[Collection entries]
-- ==== Sys2Proof/Machine/Display.lean ====
section
/-! DEFINITION. The meanings of the display instructions (43_display.md). -/

namespace Sys2Proof.Machine

/-- `00E0` CLS (43_display.md R231): clear the framebuffer and send it. -/
def execCls (s : State) : Result :=
  .next { s with fb := clearFramebuffer }.presentFrame.advance

/-- `Dxyn` DRW Vx, Vy, n (43_display.md R232): XOR the sprite at I, VF = collision, send the frame. The coordinates
are read before VF is written (00_scope.md R11). -/
def execDrw (x y : Reg) (n : Nibble) (s : State) : Result :=
  let drawn := drawRows s.fb (s.readReg x).toNat (s.readReg y).toNat (s.readBytes s.i.toNat n.toNat)
  s.accessing n.toNat (.drw x y n)
    ({ s with fb := drawn.1 }.writeReg flagReg (collisionFlag drawn.2)).presentFrame.advance

end Sys2Proof.Machine
end

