/-! ### advance -/

@[simp] theorem State.advance_v : (s.advance).v = s.v := rfl
@[simp] theorem State.advance_pc : (s.advance).pc = s.pc + 2 := rfl
@[simp] theorem State.advance_i : (s.advance).i = s.i := rfl
@[simp] theorem State.advance_sp : (s.advance).sp = s.sp := rfl
@[simp] theorem State.advance_stack : (s.advance).stack = s.stack := rfl
@[simp] theorem State.advance_dt : (s.advance).dt = s.dt := rfl
@[simp] theorem State.advance_st : (s.advance).st = s.st := rfl
@[simp] theorem State.advance_fb : (s.advance).fb = s.fb := rfl
@[simp] theorem State.advance_mem : (s.advance).mem = s.mem := rfl
@[simp] theorem State.advance_mode : (s.advance).mode = s.mode := rfl
@[simp] theorem State.advance_tickPending : (s.advance).tickPending = s.tickPending := rfl
@[simp] theorem State.advance_toneOn : (s.advance).toneOn = s.toneOn := rfl
@[simp] theorem State.advance_trace : (s.advance).trace = s.trace := rfl
@[simp] theorem State.advance_params : (s.advance).params = s.params := rfl
@[simp] theorem State.advance_runStarted : (s.advance).runStarted = s.runStarted := rfl
@[simp] theorem State.advance_pins : (s.advance).pins = s.pins := rfl
@[simp] theorem State.advance_inputs : (s.advance).inputs = s.inputs := rfl
@[simp] theorem State.advance_inputIndex : (s.advance).inputIndex = s.inputIndex := rfl

/-! ### jumpTo -/

@[simp] theorem State.jumpTo_v (w : Word) : (s.jumpTo w).v = s.v := rfl
@[simp] theorem State.jumpTo_pc (w : Word) : (s.jumpTo w).pc = w := rfl
@[simp] theorem State.jumpTo_i (w : Word) : (s.jumpTo w).i = s.i := rfl
@[simp] theorem State.jumpTo_sp (w : Word) : (s.jumpTo w).sp = s.sp := rfl
@[simp] theorem State.jumpTo_stack (w : Word) : (s.jumpTo w).stack = s.stack := rfl
@[simp] theorem State.jumpTo_dt (w : Word) : (s.jumpTo w).dt = s.dt := rfl
@[simp] theorem State.jumpTo_st (w : Word) : (s.jumpTo w).st = s.st := rfl
@[simp] theorem State.jumpTo_fb (w : Word) : (s.jumpTo w).fb = s.fb := rfl
@[simp] theorem State.jumpTo_mem (w : Word) : (s.jumpTo w).mem = s.mem := rfl
@[simp] theorem State.jumpTo_mode (w : Word) : (s.jumpTo w).mode = s.mode := rfl
@[simp] theorem State.jumpTo_tickPending (w : Word) : (s.jumpTo w).tickPending = s.tickPending := rfl
@[simp] theorem State.jumpTo_toneOn (w : Word) : (s.jumpTo w).toneOn = s.toneOn := rfl
@[simp] theorem State.jumpTo_trace (w : Word) : (s.jumpTo w).trace = s.trace := rfl
@[simp] theorem State.jumpTo_params (w : Word) : (s.jumpTo w).params = s.params := rfl
@[simp] theorem State.jumpTo_runStarted (w : Word) : (s.jumpTo w).runStarted = s.runStarted := rfl
@[simp] theorem State.jumpTo_pins (w : Word) : (s.jumpTo w).pins = s.pins := rfl
@[simp] theorem State.jumpTo_inputs (w : Word) : (s.jumpTo w).inputs = s.inputs := rfl
@[simp] theorem State.jumpTo_inputIndex (w : Word) : (s.jumpTo w).inputIndex = s.inputIndex := rfl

### About this exercise
Taking the entries above, write out exactly the lines starting with the line containing "let drawn := drawRows" and going on through the line containing "w).mem = s.mem := rfl", both included, and nothing else.

### Reply to the task
  let drawn := drawRows s.fb (s.readReg x).toNat (s.readReg y).toNat (s.readBytes s.i.toNat n.toNat)
  s.accessing n.toNat (.drw x y n)
    ({ s with fb := drawn.1 }.writeReg flagReg (collisionFlag drawn.2)).presentFrame.advance

end Sys2Proof.Machine
end

/-! ### advance -/

@[simp] theorem State.advance_v : (s.advance).v = s.v := rfl
@[simp] theorem State.advance_pc : (s.advance).pc = s.pc + 2 := rfl
@[simp] theorem State.advance_i : (s.advance).i = s.i := rfl
@[simp] theorem State.advance_sp : (s.advance).sp = s.sp := rfl
@[simp] theorem State.advance_stack : (s.advance).stack = s.stack := rfl
@[simp] theorem State.advance_dt : (s.advance).dt = s.dt := rfl
@[simp] theorem State.advance_st : (s.advance).st = s.st := rfl
@[simp] theorem State.advance_fb : (s.advance).fb = s.fb := rfl
@[simp] theorem State.advance_mem : (s.advance).mem = s.mem := rfl
@[simp] theorem State.advance_mode : (s.advance).mode = s.mode := rfl
@[simp] theorem State.advance_tickPending : (s.advance).tickPending = s.tickPending := rfl
@[simp] theorem State.advance_toneOn : (s.advance).toneOn = s.toneOn := rfl
@[simp] theorem State.advance_trace : (s.advance).trace = s.trace := rfl
@[simp] theorem State.advance_params : (s.advance).params = s.params := rfl
@[simp] theorem State.advance_runStarted : (s.advance).runStarted = s.runStarted := rfl
@[simp] theorem State.advance_pins : (s.advance).pins = s.pins := rfl
@[simp] theorem State.advance_inputs : (s.advance).inputs = s.inputs := rfl
@[simp] theorem State.advance_inputIndex : (s.advance).inputIndex = s.inputIndex := rfl

/-! ### jumpTo -/

@[simp] theorem State.jumpTo_v (w : Word) : (s.jumpTo w).v = s.v := rfl
@[simp] theorem State.jumpTo_pc (w : Word) : (s.jumpTo w).pc = w := rfl
@[simp] theorem State.jumpTo_i (w : Word) : (s.jumpTo w).i = s.i := rfl
@[simp] theorem State.jumpTo_sp (w : Word) : (s.jumpTo w).sp = s.sp := rfl
@[simp] theorem State.jumpTo_stack (w : Word) : (s.jumpTo w).stack = s.stack := rfl
@[simp] theorem State.jumpTo_dt (w : Word) : (s.jumpTo w).dt = s.dt := rfl
@[simp] theorem State.jumpTo_st (w : Word) : (s.jumpTo w).st = s.st := rfl
@[simp] theorem State.jumpTo_fb (w : Word) : (s.jumpTo w).fb = s.fb := rfl
@[simp] theorem State.jumpTo_mem (w : Word) : (s.jumpTo w).mem = s.mem := rfl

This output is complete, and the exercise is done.